(Saved entries)
----
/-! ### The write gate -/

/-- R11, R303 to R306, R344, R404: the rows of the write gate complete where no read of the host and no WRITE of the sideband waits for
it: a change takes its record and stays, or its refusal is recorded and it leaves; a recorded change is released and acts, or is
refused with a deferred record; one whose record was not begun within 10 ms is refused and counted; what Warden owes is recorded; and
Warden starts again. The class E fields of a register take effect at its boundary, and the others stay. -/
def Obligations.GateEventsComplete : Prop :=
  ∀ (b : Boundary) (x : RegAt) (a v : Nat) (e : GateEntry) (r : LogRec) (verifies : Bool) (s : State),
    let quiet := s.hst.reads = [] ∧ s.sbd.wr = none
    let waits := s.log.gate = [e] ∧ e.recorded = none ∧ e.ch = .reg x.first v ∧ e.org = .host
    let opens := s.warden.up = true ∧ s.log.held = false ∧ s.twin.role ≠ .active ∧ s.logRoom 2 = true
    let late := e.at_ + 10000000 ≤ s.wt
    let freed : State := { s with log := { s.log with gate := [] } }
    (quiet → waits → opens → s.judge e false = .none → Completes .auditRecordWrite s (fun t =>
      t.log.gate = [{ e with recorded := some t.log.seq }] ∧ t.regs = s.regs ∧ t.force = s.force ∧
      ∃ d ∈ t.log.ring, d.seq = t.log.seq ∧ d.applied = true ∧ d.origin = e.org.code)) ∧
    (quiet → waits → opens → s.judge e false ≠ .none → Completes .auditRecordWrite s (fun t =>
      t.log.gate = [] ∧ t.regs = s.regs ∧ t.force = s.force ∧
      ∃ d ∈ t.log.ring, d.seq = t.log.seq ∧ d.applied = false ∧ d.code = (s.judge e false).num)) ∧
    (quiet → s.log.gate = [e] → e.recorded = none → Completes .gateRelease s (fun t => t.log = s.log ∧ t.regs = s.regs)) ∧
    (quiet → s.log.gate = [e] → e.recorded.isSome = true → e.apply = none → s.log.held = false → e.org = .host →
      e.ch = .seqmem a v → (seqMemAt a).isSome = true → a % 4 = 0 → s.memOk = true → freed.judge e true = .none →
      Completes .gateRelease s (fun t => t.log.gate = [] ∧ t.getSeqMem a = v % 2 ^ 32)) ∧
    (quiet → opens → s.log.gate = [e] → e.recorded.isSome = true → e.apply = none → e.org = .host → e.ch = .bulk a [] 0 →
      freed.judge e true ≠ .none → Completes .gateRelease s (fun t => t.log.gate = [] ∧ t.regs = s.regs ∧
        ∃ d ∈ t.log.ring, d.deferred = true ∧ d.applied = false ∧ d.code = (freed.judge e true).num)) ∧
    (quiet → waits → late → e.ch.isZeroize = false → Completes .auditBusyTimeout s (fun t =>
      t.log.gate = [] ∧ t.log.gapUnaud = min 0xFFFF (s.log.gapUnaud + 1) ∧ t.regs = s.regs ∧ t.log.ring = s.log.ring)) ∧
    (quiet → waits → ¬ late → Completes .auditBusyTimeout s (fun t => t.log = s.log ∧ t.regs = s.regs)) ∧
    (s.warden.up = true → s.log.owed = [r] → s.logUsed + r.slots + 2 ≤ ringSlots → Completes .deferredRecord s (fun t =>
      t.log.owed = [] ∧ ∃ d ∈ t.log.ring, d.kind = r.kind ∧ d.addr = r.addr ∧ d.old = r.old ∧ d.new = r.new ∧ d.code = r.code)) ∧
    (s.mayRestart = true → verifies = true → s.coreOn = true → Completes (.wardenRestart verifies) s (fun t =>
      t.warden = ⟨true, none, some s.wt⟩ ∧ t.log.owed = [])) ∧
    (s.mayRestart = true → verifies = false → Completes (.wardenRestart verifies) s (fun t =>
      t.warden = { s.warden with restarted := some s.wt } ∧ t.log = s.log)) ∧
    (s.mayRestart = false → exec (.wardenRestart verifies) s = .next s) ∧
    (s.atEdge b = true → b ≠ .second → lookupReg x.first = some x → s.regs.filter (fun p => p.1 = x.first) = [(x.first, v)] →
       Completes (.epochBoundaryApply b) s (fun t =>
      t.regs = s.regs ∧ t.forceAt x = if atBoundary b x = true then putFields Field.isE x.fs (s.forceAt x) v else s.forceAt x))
----
(TASK) Look through the entries and return each line that has the word "code" in it.

(SOLUTION TO THE EXERCISE)
      ∃ d ∈ t.log.ring, d.seq = t.log.seq ∧ d.applied = true ∧ d.origin = e.org.code)) ∧
      ∃ d ∈ t.log.ring, d.seq = t.log.seq ∧ d.applied = false ∧ d.code = (s.judge e false).num)) ∧
        ∃ d ∈ t.log.ring, d.deferred = true ∧ d.applied = false ∧ d.code = (freed.judge e true).num)) ∧
      t.log.owed = [] ∧ ∃ d ∈ t.log.ring, d.kind = r.kind ∧ d.addr = r.addr ∧ d.old = r.old ∧ d.new = r.new ∧ d.code = r.code)) ∧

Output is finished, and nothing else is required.